Second, Kotkin seems to begin from the premise that the yeomanry constitutes an honest majority of the nation. I share this starting point, so it’s fair to ask, how is it that the tech oligarchs and clerisy dominate at the expense of the majority whose interests they do not share?
The Progressives asked a similar question of the industrial magnates a century ago. In their 1912 presidential platform, they offered this answer:
Political parties exist to secure responsible government and to execute the will of the people.
From these great tasks both of the old parties have turned aside. Instead of instruments to promote the general welfare, they have become the tools of corrupt interests, which use them impartially to serve their selfish purposes. Behind the ostensible government sits enthroned an invisible government owing no allegiance and acknowledging no responsibility to the people.
To destroy this invisible government, to dissolve the unholy alliance between corrupt business and corrupt politics is the first task of the statesmanship of the day.
In other words, money from the Robber Barons had corrupted the political process. A fair vote would have squashed their interests, but they made sure a fair vote never was really taken.
The Progressives struck back through structural innovationsto our government. The Tillman Act banned corporate political giving. The 16th Amendment legalized the income tax and thus opened another source of revenue aside from the corrupted tariff regime. The 17th Amendment provided for the direct election of senators, and crippled the machines run by the likes of Nelson Aldrich of Rhode Island and Matt Quay of Pennsylvania.

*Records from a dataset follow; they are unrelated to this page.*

-- ==== Sys2Proof/Machine/Bits.lean ====
section
/-! DEFINITION. Bit-field, extension and byte-order helpers (00_scope.md R8, R9; 20_memory.md R73). -/

namespace Sys2Proof

/-- `{hi, lo}`: the 16-bit value with high byte `hi` and low byte `lo` (R8). -/
def wordOf (hi lo : Byte) : Word := hi ++ lo

/-- `v[7:0]` of a word: PCL, the byte at the lower address (R10, R73). -/
def lowByte (w : Word) : Byte := w.extractLsb' 0 8

/-- `v[15:8]` of a word: PCH (R10). -/
def highByte (w : Word) : Byte := w.extractLsb' 8 8

/-- `zext_16` (R9). -/
def zext16 (b : Byte) : Word := b.setWidth 16

/-- `sext_16` (R9). -/
def sext16 (b : Byte) : Word := b.signExtend 16

/-- `{$00, b}`: a page-zero address (R127). -/
def zeroPage (b : Byte) : Word := wordOf 0x00 b

/-- `{$01, b}`: a stack address (R12, R22). -/
def stackPage (b : Byte) : Word := wordOf 0x01 b

/-- `{hi, (lo + idx)[7:0]}`: an indexed address before the carry reaches the high byte (R129, R531). -/
def uncorrected (base : Word) (idx : Byte) : Word := wordOf (highByte base) (lowByte base + idx)

/-- `(base + zext_16(idx))[15:0]` (R129, R132). -/
def indexed (base : Word) (idx : Byte) : Word := base + zext16 idx

/-- The page-crossing condition `lo + idx > 255` as integers (R129, R132, R546). -/
def crossesPage (base : Word) (idx : Byte) : Bool := decide (255 < (lowByte base).toNat + idx.toNat)

/-- A bit as a 1-bit value. -/
def bit1 (b : Bool) : BitVec 1 := BitVec.ofBool b

/-- `v[7]`. -/
def bit7 (v : Byte) : Bool := v.getLsbD 7

/-- The four-bit field `v[3:0]` as an integer. -/
def lowNibble (v : Byte) : Nat := v.toNat % 16

/-- `v & $F0` as an integer. -/
def highNibblePart (v : Byte) : Nat := v.toNat / 16 * 16

/-- Whether both nibbles are decimal digits (R187). -/
def validBcd (v : Byte) : Bool := decide (lowNibble v ≤ 9) && decide (v.toNat / 16 ≤ 9)

end Sys2Proof
end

A new reform program is essential to the plan that Kotkin sets forth in his final chapter. Without foreclosing the corrupt pathways that the wealthy and well-connected use to circumvent the public, you guarantee that any public-spirited agenda will be captured and distorted for private gain. Look no further than the Gilded Age tariff. A perversion of Henry Clay’s original "American Society," which sought to balance the interests of all factions, reformers tried for thirty years to reform it. They failed again and again as the bosses who ran the Senate usually turned it into an excuse to raise rates.
We see something like this with the Senate’s most recent attempt to reform immigration. All sides agree that immigration needs reform, but after "the Interests" (to borrow a phrase from Gilded Age muckraker David Graham Phillips) got their hands on the program, it was perverted into favoring well-connected industries while harming the lower and working classes, which would see its wages reduced accordingly.
There is simply no way to shift the nation’s political economy back to the yeomanry without reforming the structures of government. After all, the yeomanry is a majority, yet it cannot get its way. In a government premised on the republican principle of majority rule, that can only mean that the structures of the government itself have become dysfunctional. Fixing them must precede any policy innovations.
While Kotkin might not follow through precisely on how his various classes interact, his book is nevertheless illuminating. The chapter on the tech class is worth the purchase price alone. Kotkin is to be commended for seeing past the daily bric-à-brac of American politics to perceive the newly emerging class divisions. More work must be done on what to do about these issues, but this book is an enormously important first step.